= Stassi D. Cramm =

Prophet-President of Community of Christ

Stassi D. Cramm is the Prophet-President of the Community of Christ. She is the ninth person to fill the role, and her tenure marks the first time that a woman has headed the denomination.

Cramm was born on June 3, 1962 and was raised in Illinois. She graduated from the University of Illinois, Champaign-Urbana with a BS in engineering, then earned an MA in organizational management from the University of Phoenix, an MA in religion from the Community of Christ Seminary at Graceland University, and a PhD in organization and management from Capella University. Cramm worked as a flight test engineer for the United States Air Force.
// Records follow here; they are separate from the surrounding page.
-- ==== Sys2Proof/Machine/Flags.lean ====
section
/-! DEFINITION. EFLAGS: its named bits (R19), the images that are stored and loaded (R24, R103 to R107), and every flag
computation of the divide, shift and rotate instructions (R171 to R182). -/

namespace Sys2Proof.Machine

/-- EFLAGS as a 32-bit word, from bit 31 down to bit 0: bit 1 reads as 1, bits 3, 5, 15 and 31:19 as 0 (R19). -/
def Eflags.word (f : Eflags) : Dword :=
  0#13 ++ BitVec.ofBool f.ac ++ BitVec.ofBool f.vm ++ BitVec.ofBool f.rf ++ 0#1 ++ BitVec.ofBool f.nt ++ f.iopl
    ++ BitVec.ofBool f.of ++ BitVec.ofBool f.df ++ BitVec.ofBool f.intf ++ BitVec.ofBool f.tf ++ BitVec.ofBool f.sf
    ++ BitVec.ofBool f.zf ++ 0#1 ++ BitVec.ofBool f.af ++ 0#1 ++ BitVec.ofBool f.pf ++ 1#1 ++ BitVec.ofBool f.cf

/-- The flags of a 32-bit image; the image's reserved bits are ignored (R19, U39). -/
def Eflags.ofWord (w : Dword) : Eflags :=
  { cf := w.getLsbD 0, pf := w.getLsbD 2, af := w.getLsbD 4, zf := w.getLsbD 6, sf := w.getLsbD 7, tf := w.getLsbD 8
    intf := w.getLsbD 9, df := w.getLsbD 10, of := w.getLsbD 11, iopl := w.extractLsb' 12 2, nt := w.getLsbD 14
    rf := w.getLsbD 16, vm := w.getLsbD 17, ac := w.getLsbD 18 }

/-- EFLAGS after an image is loaded by POPF or IRET (R104, R106): VM never changes; CF, PF, AF, ZF, SF, TF, DF, OF and NT
always come from the image; IF, IOPL, RF and AC when they may. -/
def Eflags.load (old image : Eflags) (loadIf loadIopl loadRf loadAc : Bool) : Eflags :=
  { image with
    vm := old.vm
    intf := if loadIf then image.intf else old.intf
    iopl := if loadIopl then image.iopl else old.iopl
    rf := if loadRf then image.rf else old.rf
    ac := if loadAc then image.ac else old.ac }

/-- The image that PUSHFD stores: EFLAGS AND 00FCFFFFH, so VM and RF read as 0 (R103). -/
def pushfdImage (f : Eflags) : Dword := f.word &&& 0x00FCFFFF

/-- The image that PUSHF stores: EFLAGS[15:0] (R103). -/
def pushf16Image (f : Eflags) : Dword := f.word &&& 0xFFFF

/-- EFLAGS at the handler's first instruction: VM, TF, NT and RF cleared, IF cleared by an interrupt gate (R203, D9). -/
def entryFlags (f : Eflags) (intGate : Bool) : Eflags :=
  { f with vm := false, tf := false, nt := false, rf := false, intf := if intGate then false else f.intf }

/-- PF: whether the number of 1 bits of a byte is even (R19). -/
def evenParity (b : Byte) : Bool :=
  !(b.getLsbD 0 ^^ b.getLsbD 1 ^^ b.getLsbD 2 ^^ b.getLsbD 3 ^^ b.getLsbD 4 ^^ b.getLsbD 5 ^^ b.getLsbD 6 ^^ b.getLsbD 7)

/-- SF, ZF and PF of a result (R180 to R182). -/
def resultFlags {n : Nat} (f : Eflags) (r : BitVec n) : Eflags :=
  { f with sf := r.msb, zf := r == 0, pf := evenParity (r.setWidth 8) }

/-- The six arithmetic flags after DIV and IDIV: each a free value (R171, U1). `k` counts the draws. -/
def divideFlags (f : Eflags) (k : Nat) : Eflags :=
  { f with
    cf := Config.drawBit k
    of := Config.drawBit (k + 1)
    sf := Config.drawBit (k + 2)
    zf := Config.drawBit (k + 3)
    af := Config.drawBit (k + 4)
    pf := Config.drawBit (k + 5) }

/-- How many free values a divide draws. -/
def divideDraws : Nat := 6

/-- The seven shift and rotate instructions (R183). -/
inductive ShiftOp where
  | rol | ror | rcl | rcr | shl | shr | sar
deriving DecidableEq, Repr

/-- The count after masking: count AND 1FH (R175). -/
def maskCount (count : Byte) : Nat := (count &&& 0x1F).toNat

/-- RCL's and RCR's operand with CF on top, N + 1 bits (R178, R179). -/
def withCarry {n : Nat} (cf : Bool) (d : BitVec n) : BitVec (1 + n) := BitVec.ofBool cf ++ d

/-- RCL's N + 1 bits after the rotation; the count counts modulo N + 1 (R178). -/
def rclBits {n : Nat} (cf : Bool) (d : BitVec n) (c : Nat) : BitVec (1 + n) := (withCarry cf d).rotateLeft c

/-- RCR's N + 1 bits after the rotation (R179). -/
def rcrBits {n : Nat} (cf : Bool) (d : BitVec n) (c : Nat) : BitVec (1 + n) := (withCarry cf d).rotateRight c

/-- The result of a shift or rotate of the operand `d` by a masked count `c` that is not 0 (R176 to R182). -/
def shiftResult {n : Nat} (op : ShiftOp) (cf : Bool) (d : BitVec n) (c : Nat) : BitVec n :=
  match op with
  | .rol => d.rotateLeft c
  | .ror => d.rotateRight c
  | .rcl => (rclBits cf d c).setWidth n
  | .rcr => (rcrBits cf d c).setWidth n
  | .shl => d <<< c
  | .shr => d >>> c
  | .sar => d.sshiftRight c

/-- CF after it; `free` stands for it where the rule draws it (R176 to R182). -/
def shiftCarry {n : Nat} (op : ShiftOp) (cf : Bool) (d : BitVec n) (c : Nat) (free : Bool) : Bool :=
  match op with
  | .rol => (d.rotateLeft c).getLsbD 0
  | .ror => (d.rotateRight c).msb
  | .rcl => (rclBits cf d c).getLsbD n
  | .rcr => (rcrBits cf d c).getLsbD n
  | .shl => if c < n then d.getLsbD (n - c) else free
  | .shr => if c < n then d.getLsbD (c - 1) else free
  | .sar => if c ≤ n then d.getLsbD (c - 1) else d.msb

/-- OF after it: defined for a masked count of 1 only, else `free` (R176 to R182). -/
def shiftOverflow {n : Nat} (op : ShiftOp) (cf : Bool) (d : BitVec n) (c : Nat) (free : Bool) : Bool :=
  if c = 1 then
    match op with
    | .rol => (shiftResult .rol cf d c).msb ^^ shiftCarry .rol cf d c free
    | .ror => (shiftResult .ror cf d c).msb ^^ (shiftResult .ror cf d c).getLsbD (n - 2)
    | .rcl => (shiftResult .rcl cf d c).msb ^^ shiftCarry .rcl cf d c free
    | .rcr => d.msb ^^ cf
    | .shl => (shiftResult .shl cf d c).msb ^^ shiftCarry .shl cf d c free
    | .shr => d.msb
    | .sar => false
  else free

/-- Whether the instruction is a shift, which also writes SF, ZF, PF and AF (R180 to R182), and not a rotate. -/
def ShiftOp.isShift : ShiftOp → Bool
  | .shl | .shr | .sar => true
  | _ => false

/-- EFLAGS after a shift or rotate by a masked count that is not 0: a rotate writes CF and OF, a shift SF, ZF, PF and AF too.
Free values: OF draws `k`, CF `k + 1`, AF `k + 2`. -/
def shiftFlags {n : Nat} (op : ShiftOp) (f : Eflags) (d : BitVec n) (c k : Nat) : Eflags :=
  let f1 : Eflags :=
    { f with
      cf := shiftCarry op f.cf d c (Config.drawBit (k + 1))
      of := shiftOverflow op f.cf d c (Config.drawBit k) }
  if op.isShift then { resultFlags f1 (shiftResult op f.cf d c) with af := Config.drawBit (k + 2) } else f1

/-- How many free values a shift or rotate draws. -/
def shiftDraws : Nat := 3

end Sys2Proof.Machine
end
She is married to consulting engineer Stephen Andrew Cramm, with whom she has 2 children, a daughter who is a surgeon and a son who is a software engineer.
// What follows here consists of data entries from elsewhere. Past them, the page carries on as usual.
-- ==== Sys2Proof/Machine/Ops.lean ====
section
/-! DEFINITION. The named operations over registers, memory, ports and tables that every meaning is written with; taking an
exception; returning from one; the task switch. -/

namespace Sys2Proof.Machine

/-! Outcomes of an operation. -/

/-- An exception that an instruction raises: vector, error code if the vector pushes one, and CR2 for a page fault (R200). -/
structure Exc where
  vector : Byte
  err : Option Dword
  cr2 : Option Dword
deriving DecidableEq, Repr

/-- Why an operation does not complete: an exception to deliver, or no meaning. -/
inductive Stop where
  | exc (e : Exc)
  | refuse (r : Refusal)
deriving DecidableEq, Repr

/-- The result of an operation that may stop. -/
abbrev M (α : Type) := Except Stop α

/-- The outcome of a step. -/
abbrev Out := Host.Outcome State Fault Refusal

/-- Raises an exception. -/
def raising {α : Type} (e : Exc) : M α := .error (.exc e)

/-- Refuses. -/
def refusing {α : Type} (r : Refusal) : M α := .error (.refuse r)

/-- #DE, vector 0, no error code (R170, R200). -/
def excDE : Exc := { vector := 0, err := none, cr2 := none }

/-- #UD, vector 6, no error code (R82, R200). -/
def excUD : Exc := { vector := 6, err := none, cr2 := none }

/-- #SS(0), vector 12 (R48, R200, D3). -/
def excSS0 : Exc := { vector := 12, err := some 0, cr2 := none }

/-- #GP(0), vector 13 (R200, D3). -/
def excGP0 : Exc := { vector := 13, err := some 0, cr2 := none }

/-- #GP with an error code (R105, R206, R213). -/
def excGP (code : Dword) : Exc := { vector := 13, err := some code, cr2 := none }

/-- #PF, vector 14: CR2, and the error code's bit 0 page present, bit 1 write, bit 2 user privilege (R232). -/
def excPF (la : Dword) (present : Bool) (k : Access) (p : Priv) : Exc :=
  { vector := 14
    err := some ((if present then 1 else 0) ||| (if k = .write then 2 else 0) ||| (if p = .user then 4 else 0))
    cr2 := some la }

/-! The mode. -/

/-- The three modes in which the processor can be (R10, R35, R250). -/
inductive Mode where
  | real | prot | v86
deriving DecidableEq, Repr

/-- The VM flag (R10). -/
def State.vm (s : State) : Bool := s.eflags.vm

/-- CR0 bit 0, PE (R25). -/
def State.pe (s : State) : Bool := s.ctrl.cr0.getLsbD 0

/-- CR0 bit 31, PG (R25). -/
def State.pg (s : State) : Bool := s.ctrl.cr0.getLsbD 31

/-- IOPL (R22). -/
def State.iopl (s : State) : BitVec 2 := s.eflags.iopl

/-- V86 mode exactly when VM is 1 (R10); else protected mode when PE is 1; else real-address mode (R25, log 2). -/
def State.mode (s : State) : Mode := if s.vm then .v86 else if s.pe then .prot else .real

/-! General registers. -/

/-- A general register. -/
def Regs.get (r : Regs) : Reg → Dword
  | .eax => r.eax | .ecx => r.ecx | .edx => r.edx | .ebx => r.ebx
  | .esp => r.esp | .ebp => r.ebp | .esi => r.esi | .edi => r.edi

/-- The general registers with one written. -/
def Regs.set (r : Regs) (x : Reg) (v : Dword) : Regs :=
  match x with
  | .eax => { r with eax := v } | .ecx => { r with ecx := v } | .edx => { r with edx := v } | .ebx => { r with ebx := v }
  | .esp => { r with esp := v } | .ebp => { r with ebp := v } | .esi => { r with esi := v } | .edi => { r with edi := v }

/-- The 32-bit register that an 8-bit register is part of (R13). -/
def wholeReg : Reg8 → Reg
  | .al | .ah => .eax
  | .cl | .ch => .ecx
  | .dl | .dh => .edx
  | .bl | .bh => .ebx

/-- Whether an 8-bit register is bits 15..8 of its register, and not bits 7..0 (R13). -/
def isHighReg : Reg8 → Bool
  | .al | .cl | .dl | .bl => false
  | .ah | .ch | .dh | .bh => true

/-- A doubleword with its low word replaced: a 16-bit write leaves bits 31..16 (00_scope section 5). -/
def putLow16 (old : Dword) (v : Word) : Dword := old.extractLsb' 16 16 ++ v

/-- A doubleword with its low byte replaced. -/
def putLow8 (old : Dword) (v : Byte) : Dword := old.extractLsb' 8 24 ++ v

/-- A doubleword with its second byte replaced. -/
def putHigh8 (old : Dword) (v : Byte) : Dword := old.extractLsb' 16 16 ++ v ++ old.extractLsb' 0 8

/-- A general register, 32 bits. -/
def State.reg (s : State) (r : Reg) : Dword := s.regs.get r

/-- A general register, its low 16 bits. -/
def State.reg16 (s : State) (r : Reg) : Word := (s.regs.get r).setWidth 16

/-- An 8-bit register. -/
def State.reg8 (s : State) (r : Reg8) : Byte :=
  if isHighReg r then (s.regs.get (wholeReg r)).extractLsb' 8 8 else (s.regs.get (wholeReg r)).extractLsb' 0 8

/-- Writes a general register, 32 bits. -/
def State.setReg (s : State) (r : Reg) (v : Dword) : State := { s with regs := s.regs.set r v }

/-- Writes the low 16 bits of a general register. -/
def State.setReg16 (s : State) (r : Reg) (v : Word) : State := s.setReg r (putLow16 (s.reg r) v)

/-- Writes an 8-bit register. -/
def State.setReg8 (s : State) (r : Reg8) (v : Byte) : State :=
  s.setReg (wholeReg r) (if isHighReg r then putHigh8 (s.reg (wholeReg r)) v else putLow8 (s.reg (wholeReg r)) v)

/-- A register at the operand size, as a doubleword whose upper half is 0 when the size is 16 (00_scope section 5). -/
def State.regW (s : State) (w32 : Bool) (r : Reg) : Dword := if w32 then s.reg r else (s.reg16 r).setWidth 32

/-- Writes a register at the operand size; a 16-bit write leaves bits 31..16. -/
def State.setRegW (s : State) (w32 : Bool) (r : Reg) (v : Dword) : State :=
  if w32 then s.setReg r v else s.setReg16 r (v.setWidth 16)

/-! Segment registers. -/

/-- A segment register. -/
def Segs.get (g : Segs) : SReg → SegReg
  | .es => g.es | .cs => g.cs | .ss => g.ss | .ds => g.ds | .fs => g.fs | .gs => g.gs

/-- The segment registers with one written. -/
def Segs.set (g : Segs) (x : SReg) (v : SegReg) : Segs :=
  match x with
  | .es => { g with es := v } | .cs => { g with cs := v } | .ss => { g with ss := v }
  | .ds => { g with ds := v } | .fs => { g with fs := v } | .gs => { g with gs := v }

/-- A segment register. -/
def State.seg (s : State) (r : SReg) : SegReg := s.segs.get r

/-- The selector of a segment register. -/
def State.sel (s : State) (r : SReg) : Word := (s.segs.get r).sel

/-- Writes a segment register. -/
def State.setSeg (s : State) (r : SReg) (v : SegReg) : State := { s with segs := s.segs.set r v }

/-- What the 8086 rule makes of a selector: base = selector shifted left by four bits, limit FFFFH (R15, R41, R49). -/
def seg8086 (sel : Word) : SegReg :=
  { sel := sel, base := sel.setWidth 32 <<< 4, limit := 0xFFFF, usable := true, big := false }

/-- What a null selector makes of a data segment register in protected mode (R205, log 7). -/
def nullSeg (sel : Word) : SegReg := { sel := sel, base := 0, limit := 0, usable := false, big := false }

/-- What a descriptor makes of a segment register (log 21). -/
def descSeg (sel : Word) (d : SegDesc) : SegReg :=
  { sel := sel, base := d.base, limit := d.limit, usable := true, big := d.big }

/-- The descriptor of a selector: the entry with the same index and table, whatever the selector's low two bits (R213). The
table stands for the GDT and the LDT at once: GDTR and LDTR are not consulted, so a selector of the LDT names the same
descriptor in every task (R3 and R28 say where descriptors lie and no more; DESIGN CHOICE, log 14). -/
def State.desc (s : State) (sel : Word) : Option Desc :=
  (s.descriptors.find? fun e => e.sel &&& 0xFFFC == sel &&& 0xFFFC).map (·.desc)

/-- `CodeSegOf` and `Ss0Base`: the segment descriptor of a selector (00_scope section 4). -/
def State.segDesc (s : State) (sel : Word) : Option SegDesc :=
  match s.desc sel with
  | some (.seg d) => some d
  | _ => none

/-- The TSS descriptor of a selector. -/
def State.tssDesc (s : State) (sel : Word) : Option TssDesc :=
  match s.desc sel with
  | some (.tss d) => some d
  | _ => none

/-- Whether a descriptor may be loaded into a segment register at a CPL under a selector's RPL (log 21): for SS data with
RPL = DPL = CPL; for CS code, conforming with DPL not above CPL or else DPL = CPL; for the others DPL not below CPL and RPL.
Whether SS's data is writable and the others' code readable is not asked (log 56). -/
def descFits (r : SReg) (d : SegDesc) (cpl rpl : BitVec 2) : Bool :=
  match r with
  | .ss => !d.code && rpl == cpl && d.dpl == cpl
  | .cs => d.code && (if d.conforming then decide (d.dpl ≤ cpl) else d.dpl == cpl)
  | _ => decide (cpl ≤ d.dpl) && decide (rpl ≤ d.dpl)

/-- Loads a segment register from a descriptor, in protected mode (R208, log 21): a null selector makes a data segment
register unusable; else a descriptor that may be loaded must be given. -/
def loadSegProtected (s : State) (r : SReg) (sel : Word) : M State :=
  if sel &&& 0xFFFC = 0 then
    if r = .ss ∨ r = .cs then refusing .descriptorLoad else .ok (s.setSeg r (nullSeg sel))
  else
    match s.segDesc sel with
    | none => refusing .descriptorLoad
    | some d =>
      if descFits r d s.cpl (sel.extractLsb' 0 2) then .ok (s.setSeg r (descSeg sel d)) else refusing .descriptorLoad

/-- Loads a segment register: by the 8086 rule while VM is 1, with no descriptor and no fault (R49), and in real-address mode
(R5, log 17); from the descriptor in protected mode. -/
def loadSeg (s : State) (r : SReg) (sel : Word) : M State :=
  match s.mode with
  | .prot => loadSegProtected s r sel
  | _ => .ok (s.setSeg r (seg8086 sel))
Cramm was set apart as a priest in 1987, and has been working for the church since then, including overseeing the church's finances and as a member of the Council of Twelve Apostles. She has served on the Board of Trustees of Graceland University since 2016, which is operated by the church, and served as dean of the seminary. In 2016 she also became the first woman presiding bishop of the church.

In 2024 it was announced that she had been called to the role of Prophet-President, and would be the first woman to take the position since the Community of Christ began ordaining women to the priesthood in 1984. She was ordained as the Community of Christ’s first female Prophet-President on June 1, 2025.